Onderhavig bestemmingsplan is een aangewezen bouwplan. Bij de exploitatie van de nieuwbouwlocatie aan de Oudhuizerstraat zijn de kosten van de exploitatie anderszins verzekerd, de gemeente Voorst heeft met de aanvrager een anterieure overeenkomst gesloten waarin het kostenverhaal en de eisen en regels ten aanzien van (de fasering van) de uitvoering zijn vastgelegd.
Hoofdstuk 7 Overleg En Inspraak
7.1 Uitkomsten Overleg Ex Artikel 3.1.1 Besluit Ruimtelijke Ordening
Het bestuursorgaan dat belast is met de voorbereiding van een bestemmingsplan pleegt daarbij overleg met de besturen van betrokken gemeenten en waterschappen en met die diensten van provincie en Rijk die betrokken zijn bij de zorg voor de ruimtelijke ordening of belast zijn met de behartiging van belangen welke in het geding zijn.
In dit geval is sprake van een plan van lokaal belang. Voor dergelijke plannen achten de provincie Gelderland en de VROM-Inspectie vooroverleg niet noodzakelijk. Met betrekking tot het vooroverleg met het Waterschap Veluwe wordt verwezen naar paragraaf 4.5.
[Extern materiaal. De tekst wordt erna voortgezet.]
/-- Settles O38: CSGEN is one write of byte 35, CSVAL and the flags of success. -/
theorem csgenStoresTheChecksum : Obligations.CsgenStoresTheChecksum := by
  intro b sl s
  refine ⟨fun hsl => ?_, fun hsl =>
    ⟨_, exec_of_errorCause (i := .csgen b sl) ⟨hsl, rfl, rfl⟩, raise_errorEntry .illegalCommand 0x00 s⟩⟩
  have hsucc := success_csgen hsl b s
  exact ⟨_, exec_of_success hsucc, rfl, hsucc.flags, by simp [generatedState],
    generatedState_imgByte_checksum (eaAddr b sl) s, fun _ hy => generatedState_imgByte_of_ne s hy⟩

/-- Settles O39: CSVFY writes CSVAL, CSOK and the flags of success, and no byte of IMG. -/
theorem csvfyComparesTheChecksum : Obligations.CsvfyComparesTheChecksum := by
  intro b sl s
  refine ⟨fun hsl => ?_, fun hsl =>
    ⟨_, exec_of_errorCause (i := .csvfy b sl) ⟨hsl, rfl, rfl⟩, raise_errorEntry .illegalCommand 0x00 s⟩⟩
  have hsucc := success_csvfy hsl b s
  exact ⟨_, exec_of_success hsucc, verifiedState_eq (eaAddr b sl) s, hsucc.flags,
    statusCsok_verifiedState (eaAddr b sl) s⟩

/-- Settles O40: after CSGEN byte 35 is the sum of the other 35, which CSGEN leaves. -/
theorem csgenRepairsTheSlot : Obligations.CsgenRepairsTheSlot := by
  intro b sl s hsl
  have hmatch : (generatedState (eaAddr b sl) s).imgByte (eaAddr b sl + 35) =
      imageSum (generatedState (eaAddr b sl) s) (eaAddr b sl) := by
    rw [generatedState_imgByte_checksum, imageSum_generatedState]
  exact ⟨_, _, _, exec_of_success (success_csgen hsl b s), exec_of_success (success_csvfy hsl b _),
    (statusCsok_verifiedState _ _).mpr hmatch, exec_of_success (success_csgen hsl b _),
    imageSum_generatedState (eaAddr b sl) s, fun y => generatedState_generatedState_imgByte (eaAddr b sl) y s⟩

/-- Settles O41: the patch changes the sum and leaves byte 35. -/
theorem patchedSlotFailsVerification : Obligations.PatchedSlotFailsVerification := by
  intro b sl s x v k hsl hk hx hmatch hv
  rw [← eaAddr_eq] at hx hmatch
  rw [hx] at hv
  refine ⟨_, _, perform_of_performed (t := .wrimg x v) rfl, exec_of_success (success_csvfy hsl b _), ?_⟩
  rw [← Bool.not_eq_true, statusCsok_verifiedState, hx, imgByte_memWrite_singleton_of_ne s v (by omega), hmatch]
  exact (imageSum_memWrite_ne hk hv).symm

end Sys2Proof.Machine
end

section
/-! PROOFS. The errors: which command raises which, for what cause, and what the error entry leaves (60_exceptions). -/

namespace Sys2Proof.Machine

/-! ### From an ERR code back to its cause -/

/-- A command that ends with ERR not 0 ends in the error entry for a cause (60_exceptions R238). -/
theorem errorCause_of_statusErr_ne_zero {i : Instr} {s t : State} (h : exec i s = .next t)
    (hne : statusErr t.status ≠ 0) : ∃ e info, ErrorCause i s e info ∧ t = raise e info s :=
  (exec_cases h).resolve_right fun hsucc => hne hsucc.flags.1

/-- The ERR code a command ends with tells the error: different errors have different codes (60_exceptions R230). -/
theorem errorCause_of_statusErr_eq_code {i : Instr} {s t : State} {e : BlockError} (h : exec i s = .next t)
    (hcode : statusErr t.status = e.code) : ∃ info, ErrorCause i s e info ∧ t = raise e info s := by
  obtain ⟨e', info, hcause, rfl⟩ := errorCause_of_statusErr_ne_zero h (hcode ▸ e.code_ne_zero)
  obtain ⟨-, hcode', -⟩ := raise_errorEntry e' info s
  obtain rfl := BlockError.code_injective (hcode'.symm.trans hcode)
  exact ⟨info, hcause, rfl⟩

/-- A command with a cause for an error ends with that error's code (60_exceptions R238). -/
theorem statusErr_of_errorCause {i : Instr} {s t : State} {e : BlockError} {info : Byte} (h : exec i s = .next t)
    (hcause : ErrorCause i s e info) : statusErr t.status = e.code := by
  rw [exec_of_errorCause hcause] at h
  cases h
  obtain ⟨-, hcode, -⟩ := raise_errorEntry e info s
  exact hcode

/-! ### The causes of ENCODE's errors -/

/-- The program list is too long (60_exceptions R232). -/
theorem encodeError_of_programs_over {s : State} (h : s.np.toNat > 112) :
    encodeError s = some (.capacityError, 0x00) := if_pos h

/-- The alarm list is too long, the program list is not (60_exceptions R232). -/
theorem encodeError_of_alarms_over {s : State} (hp : ¬ s.np.toNat > 112) (ha : s.na.toNat > 112) :
    encodeError s = some (.capacityError, 0x80) := (if_neg hp).trans (if_pos ha)

/-- What CHECKREC's answer says of the record (40_encoder R131). -/
theorem checkRec_eq_some {name : List Byte} {t : BitVec 9} {e : BlockError} (h : checkRec name t = some e) :
    e = .nameError ∧ name.head? = some 0xFF ∨ e = .domainError ∧ t.toNat > 482 := by
  by_cases hname : name.head? = some 0xFF
  · rw [checkRec_nameError hname] at h
    cases h
    exact .inl ⟨rfl, hname⟩
  · by_cases ht : t.toNat > 482
    · rw [checkRec_domainError hname ht] at h
      cases h
      exact .inr ⟨rfl, ht⟩
    · rw [checkRec_eq_none.mpr ⟨hname, Nat.not_lt.mp ht⟩] at h
      cases h

/-- `info` is the index byte, with list bit `lb`, of a record of `l` below `n` that fails CHECKREC with `e`
(10_state R32). -/
def PointsAtFailing {α : Type} (lb : Byte) (name : α → List Byte) (temperature : α → BitVec 9) (l : List α) (n : Nat)
    (e : BlockError) (info : Byte) : Prop :=
  ∃ k r, k < n ∧ l[k]? = some r ∧ checkRec (name r) (temperature r) = some e ∧ info = lb ||| BitVec.ofNat 8 k

/-- The scan of the first `n` records of a list reports one of them (40_encoder R141). -/
theorem pointsAtFailing_of_firstBad {α : Type} {lb : Byte} {name : α → List Byte} {temperature : α → BitVec 9}
    {l : List α} {n : Nat} {e : BlockError} {info : Byte}
    (h : firstBad lb 0 ((l.take n).map fun r => (name r, temperature r)) = some (e, info)) :
    PointsAtFailing lb name temperature l n e info := by
  obtain ⟨k, x, hx, he, hinfo, -⟩ := firstBad_eq_some.mp h
  rw [List.getElem?_map, Option.map_eq_some_iff] at hx
  obtain ⟨r, hr, rfl⟩ := hx
  rw [List.getElem?_take, Option.ite_none_right_eq_some] at hr
  exact ⟨k, r, hr.1, hr.2, he, by rwa [Nat.zero_add] at hinfo⟩

/-- `info` is the index byte of a record of P or of A, below its count, that fails CHECKREC with `e` (10_state R32). -/
def PointsAtFailingRecord (s : State) (e : BlockError) (info : Byte) : Prop :=
  PointsAtFailing 0x00 ProgramRecord.name ProgramRecord.temperature s.p s.np.toNat e info ∨
    PointsAtFailing 0x80 AlarmRecord.name AlarmRecord.temperature s.a s.na.toNat e info

/-- ENCODE's errors: a count over the capacity, or a record below its count that fails CHECKREC (40_encoder R141). -/
theorem encodeError_cases {s : State} {e : BlockError} {info : Byte} (h : encodeError s = some (e, info)) :
    e = .capacityError ∧ (s.np.toNat > 112 ∨ s.na.toNat > 112) ∨ PointsAtFailingRecord s e info := by
  by_cases hp : s.np.toNat > 112
  · rw [encodeError_of_programs_over hp] at h
    cases h
    exact .inl ⟨rfl, .inl hp⟩
  by_cases ha : s.na.toNat > 112
  · rw [encodeError_of_alarms_over hp ha] at h
    cases h
    exact .inl ⟨rfl, .inr ha⟩
  rw [encodeError, if_neg hp, if_neg ha] at h
  split at h
  next hbad =>
    cases h
    exact .inr (.inl (pointsAtFailing_of_firstBad hbad))
  next => exact .inr (.inr (pointsAtFailing_of_firstBad h))

/-- A record that fails is reported with NameError or DomainError (40_encoder R131). -/
theorem PointsAtFailing.nameError_or_domainError {α : Type} {lb : Byte} {name : α → List Byte}
    {temperature : α → BitVec 9} {l : List α} {n : Nat} {e : BlockError} {info : Byte}
    (h : PointsAtFailing lb name temperature l n e info) : e = .nameError ∨ e = .domainError := by
  obtain ⟨k, r, -, -, he, -⟩ := h
  exact (checkRec_eq_some he).imp And.left And.left

/-- The same, whichever list the record stands in. -/
theorem PointsAtFailingRecord.nameError_or_domainError {s : State} {e : BlockError} {info : Byte}
    (h : PointsAtFailingRecord s e info) : e = .nameError ∨ e = .domainError :=
  h.elim PointsAtFailing.nameError_or_domainError PointsAtFailing.nameError_or_domainError

/-- The record NameError names has a name that begins with 0xFF (60_exceptions R233). -/
theorem PointsAtFailing.badName {α : Type} {lb : Byte} {name : α → List Byte} {temperature : α → BitVec 9} {l : List α}
    {n : Nat} {info : Byte} (h : PointsAtFailing lb name temperature l n .nameError info) :
    ∃ k r, k < n ∧ l[k]? = some r ∧ (name r).head? = some 0xFF ∧ info = lb ||| BitVec.ofNat 8 k := by
  obtain ⟨k, r, hk, hr, he, hinfo⟩ := h
  obtain ⟨-, hname⟩ | ⟨⟨⟩, -⟩ := checkRec_eq_some he
  exact ⟨k, r, hk, hr, hname, hinfo⟩

/-- The record DomainError names has a temperature above 482 (60_exceptions R234). -/
theorem PointsAtFailing.badTemperature {α : Type} {lb : Byte} {name : α → List Byte} {temperature : α → BitVec 9}
    {l : List α} {n : Nat} {info : Byte} (h : PointsAtFailing lb name temperature l n .domainError info) :
    ∃ k r, k < n ∧ l[k]? = some r ∧ (temperature r).toNat > 482 ∧ info = lb ||| BitVec.ofNat 8 k := by
  obtain ⟨k, r, hk, hr, he, hinfo⟩ := h
  obtain ⟨⟨⟩, -⟩ | ⟨-, ht⟩ := checkRec_eq_some he
  exact ⟨k, r, hk, hr, ht, hinfo⟩

/-! ### Which command raises which error -/

/-- FormatError is DECODE's, of an image that is too short (60_exceptions R231). -/
theorem errorCause_formatError_iff {i : Instr} {s : State} {info : Byte} :
    ErrorCause i s .formatError info ↔ i = .decode ∧ s.ilen.toNat < 8192 ∧ info = 0x00 := by
  constructor
  · intro h
    cases i with
    | encode =>
      obtain ⟨⟨⟩, -⟩ | hbad := encodeError_cases h
      exact absurd hbad.nameError_or_domainError (by decide)
    | decode =>
      obtain ⟨hlen, -, hinfo⟩ := h
      exact ⟨rfl, hlen, hinfo⟩
    | csgen b sl => obtain ⟨-, ⟨⟩, -⟩ := h
    | csvfy b sl => obtain ⟨-, ⟨⟩, -⟩ := h
  · rintro ⟨rfl, hlen, rfl⟩
    exact ⟨hlen, rfl, rfl⟩

/-- A command's error that is neither FormatError nor IllegalCommand is ENCODE's (60_exceptions R232 to R234). -/
theorem encode_of_errorCause {i : Instr} {s : State} {e : BlockError} {info : Byte} (h : ErrorCause i s e info)
    (hformat : e ≠ .formatError) (hillegal : e ≠ .illegalCommand) :
    i = .encode ∧ encodeError s = some (e, info) := by
  cases i with
  | encode => exact ⟨rfl, h⟩
  | decode => obtain ⟨-, rfl, -⟩ := h; exact absurd rfl hformat
  | csgen b sl => obtain ⟨-, rfl, -⟩ := h; exact absurd rfl hillegal
  | csvfy b sl => obtain ⟨-, rfl, -⟩ := h; exact absurd rfl hillegal

/-- After a NameError or a DomainError the command was ENCODE and ERRIDX names a record that fails with it
(60_exceptions R233, R234). -/
theorem pointsAtFailingRecord_of_exec {i : Instr} {s t : State} {e : BlockError} (h : exec i s = .next t)
    (hcode : statusErr t.status = e.code) (he : e = .nameError ∨ e = .domainError) :
    i = .encode ∧ PointsAtFailingRecord s e t.erridx := by
  obtain ⟨info, hcause, rfl⟩ := errorCause_of_statusErr_eq_code h hcode
  obtain ⟨hformat, hillegal, hcapacity⟩ : e ≠ .formatError ∧ e ≠ .illegalCommand ∧ e ≠ .capacityError := by
    obtain rfl | rfl := he <;> decide
  obtain ⟨hi, herr⟩ := encode_of_errorCause hcause hformat hillegal
  exact ⟨hi, (encodeError_cases herr).resolve_left fun hover => hcapacity hover.1⟩

/-! ### The obligations -/

/-- Settles O8: an ERR code not 0 comes from `raise` alone, for a command and for a word that selects none. -/
theorem errorsChangeOnlyStatusAndErridx : Obligations.ErrorsChangeOnlyStatusAndErridx := by
  have hexec : ∀ (i : Instr) (s t : State), exec i s = .next t → statusErr t.status ≠ 0 →
      ∃ (e : BlockError) (info : Byte), t = raise e info s ∧ ErrorEntry s t e.code info := by
    intro i s t h hne
    obtain ⟨e, info, -, rfl⟩ := errorCause_of_statusErr_ne_zero h hne
    exact ⟨e, info, rfl, raise_errorEntry e info s⟩
  refine ⟨raise_errorEntry, hexec, fun w s t h hne => ?_⟩
  obtain ⟨i, -, hi⟩ | ⟨-, rfl⟩ : Performed (.cmd w) s t := perform_cases h
  · exact hexec i s t hi hne
  · exact ⟨.illegalCommand, 0x00, rfl, raise_errorEntry _ _ s⟩

/-- Settles O13: code 1 is FormatError's alone, and FormatError has the one cause. -/
theorem formatErrorExactlyWhenImageShort : Obligations.FormatErrorExactlyWhenImageShort := by
  intro i s t h
  refine ⟨⟨fun hcode => ?_, fun ⟨hi, hlen⟩ => ?_⟩, fun hcode => ?_⟩
  · obtain ⟨info, hcause, -⟩ := errorCause_of_statusErr_eq_code (e := .formatError) h hcode
    obtain ⟨hi, hlen, -⟩ := errorCause_formatError_iff.mp hcause
    exact ⟨hi, hlen⟩
  · exact statusErr_of_errorCause h (errorCause_formatError_iff.mpr ⟨hi, hlen, rfl⟩)
  · obtain ⟨info, hcause, rfl⟩ := errorCause_of_statusErr_eq_code (e := .formatError) h hcode
    obtain ⟨-, -, rfl⟩ := errorCause_formatError_iff.mp hcause
    rfl

/-- Settles O14: phase 1 of ENCODE tests NP, then NA; no record fails CHECKREC with CapacityError. -/
theorem capacityErrorExactlyWhenCountTooLarge : Obligations.CapacityErrorExactlyWhenCountTooLarge := by
  refine ⟨fun s hp => exec_encode_errorEntry (encodeError_of_programs_over hp),
    fun s hp ha => exec_encode_errorEntry (encodeError_of_alarms_over hp ha), fun i s t h hcode => ?_⟩
  obtain ⟨info, hcause, -⟩ := errorCause_of_statusErr_eq_code (e := .capacityError) h hcode
  obtain ⟨rfl, herr⟩ := encode_of_errorCause hcause (by decide) (by decide)
  obtain ⟨-, hover⟩ | hbad := encodeError_cases herr
  · exact ⟨rfl, hover⟩
  · exact absurd hbad.nameError_or_domainError (by decide)

/-- Settles O16: the record ENCODE reports failed the test of the name. -/
theorem nameErrorNamesABadName : Obligations.NameErrorNamesABadName := by
  intro i s t h hcode
  obtain ⟨hi, hp | ha⟩ := pointsAtFailingRecord_of_exec (e := .nameError) h hcode (.inl rfl)
  · obtain ⟨k, r, hk, hr, hname, hinfo⟩ := hp.badName
    exact ⟨hi, .inl ⟨k, r, hk, hr, hname, hinfo.trans (program_index_byte k)⟩⟩
  · exact ⟨hi, .inr ha.badName⟩
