-- ==== Sys2Proof/Syntax.lean ====
section
/-! DEFINITION. The eight instructions of spec/opcode_table.json, and what travels on the two input ports. -/
namespace Sys2Proof

/-- The seven host commands and the one time-source event (00_scope.md R3), with the operands of
30_encoding.md R100, R101 and R110. -/
inductive Instr where
  /-- 43_commands.md R243. -/
  | init (tickPeriodMs : Millis) (channelCount : BitVec 16)
  /-- 43_commands.md R244. -/
  | deinit
  /-- 43_commands.md R245. -/
  | setChannel (channelId : ChannelId) (value : Byte) (fadeDurationMs : Millis)
  /-- 43_commands.md R246. -/
  | startBlink (channelId : ChannelId) (value : Byte) (periodMs : Millis) (smooth : Bool)
  /-- 43_commands.md R247. -/
  | stopBlink (channelId : ChannelId)
  /-- 43_commands.md R248. -/
  | getChannel (channelId : ChannelId)
  /-- 43_commands.md R249: the LEN field, and the payload that follows the word (30_encoding.md R116). -/
  | setGammaTable (length : BitVec 9) (entries : List Entry)
  /-- 42_tick_scheduler.md R214. -/
  | tick
deriving DecidableEq, Repr

/-- The two ports on which words are offered to the core (10_state.md R50). -/
inductive Port where
  /-- Host to core. -/
  | cmd
  /-- TimeSource to core. -/
  | tick
deriving DecidableEq, Repr, Inhabited

/-- One transfer on the CMD port: a 64-bit word, or one 16-bit payload entry (20_memory.md R75). -/
inductive CmdItem where
  | word (w : Word)
  | entry (e : Entry)
deriving DecidableEq, Repr

/-- The rows of the opcode map (30_encoding.md R107). -/
inductive Mnemonic where
  | init | deinit | setChannel | startBlink | stopBlink | getChannel | setGammaTable | tick
deriving DecidableEq, Repr

/-- One row of the opcode map: a word `w` is the row's command iff `w AND mask = pattern` (30_encoding.md R107). -/
structure OpcodeRow where
  mnemonic : Mnemonic
  port : Port
  pattern : Word
  mask : Word
deriving DecidableEq, Repr

/-- Why a word is not the word of any instruction (30_encoding.md R111, R112, R113). -/
inductive IllegalWord where
  /-- R112: no CMD row has the word's opcode. -/
  | reservedOpcode
  /-- R111: the opcode is assigned, and a `Z` bit is not zero. -/
  | reservedField
  /-- R113: a word other than the tick word on the TICK port. -/
  | notTheTickWord
deriving DecidableEq, Repr

/-- What stands at the head of the CMD port (30_encoding.md R115, R117). -/
inductive CmdDecode where
  /-- One whole legal transaction, and what follows it. -/
  | instr (i : Instr) (rest : List CmdItem)
  /-- One whole transaction whose word matches no row; its payload is consumed with it (R111). -/
  | illegal (why : IllegalWord) (rest : List CmdItem)
  /-- No whole transaction has arrived yet (60_exceptions.md R301). -/
  | pending
  /-- Words of two transactions are interleaved (60_exceptions.md R301, 20_memory.md R86). -/
  | interleaved
deriving DecidableEq, Repr

/-- What stands at the head of the TICK port (30_encoding.md R117). -/
inductive TickDecode where
  | instr (i : Instr)
  | illegal (why : IllegalWord)
deriving DecidableEq, Repr

/-- The payload of a transaction, read from the CMD port (30_encoding.md R115). -/
inductive Payload where
  | complete (entries : List Entry) (rest : List CmdItem)
  | pending
  | interleaved
deriving DecidableEq, Repr

/-- The pseudo-instructions of 30_encoding.md R119. -/
inductive Pseudo where
  | setNow (ch : ChannelId) (v : Byte)
  | fade (ch : ChannelId) (v : Byte) (ms : Millis)
  | off (ch : ChannelId)
  | blinkSquare (ch : ChannelId) (v : Byte) (periodMs : Millis)
  | breathe (ch : ChannelId) (v : Byte) (periodMs : Millis)
deriving DecidableEq, Repr

end Sys2Proof
end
Genoemde instanties worden wel afzonderlijk in kennis gesteld van de start van de terinzagelegging van het ontwerpbestemmingsplan.
7.2 Inspraak
Op 4 september 2006 heeft de gemeenteraad besloten dat het college van burgemeester en wethouders in het kader van de voorbereiding op ruimtelijke procedures waarmee zij belast is, slechts inspraak verleent voorafgaand aan de zienswijzenfase als sprake is van een plan dat een ingrijpende verandering kan hebben op de ruimtelijke structuur van de gemeente Voorst. Gezien de aard en omvang van onderliggend plan is inspraak in dit geval achterwege gelaten.
7.3 Ter Inzage Legging
Van 16 december 2010 tot 27 januari 2011 heeft het ontwerp bestemmingsplan Veerkracht Oudhuizerstraat ter inzage gelegen. In deze periode zijn geen zienswijzen ingediend.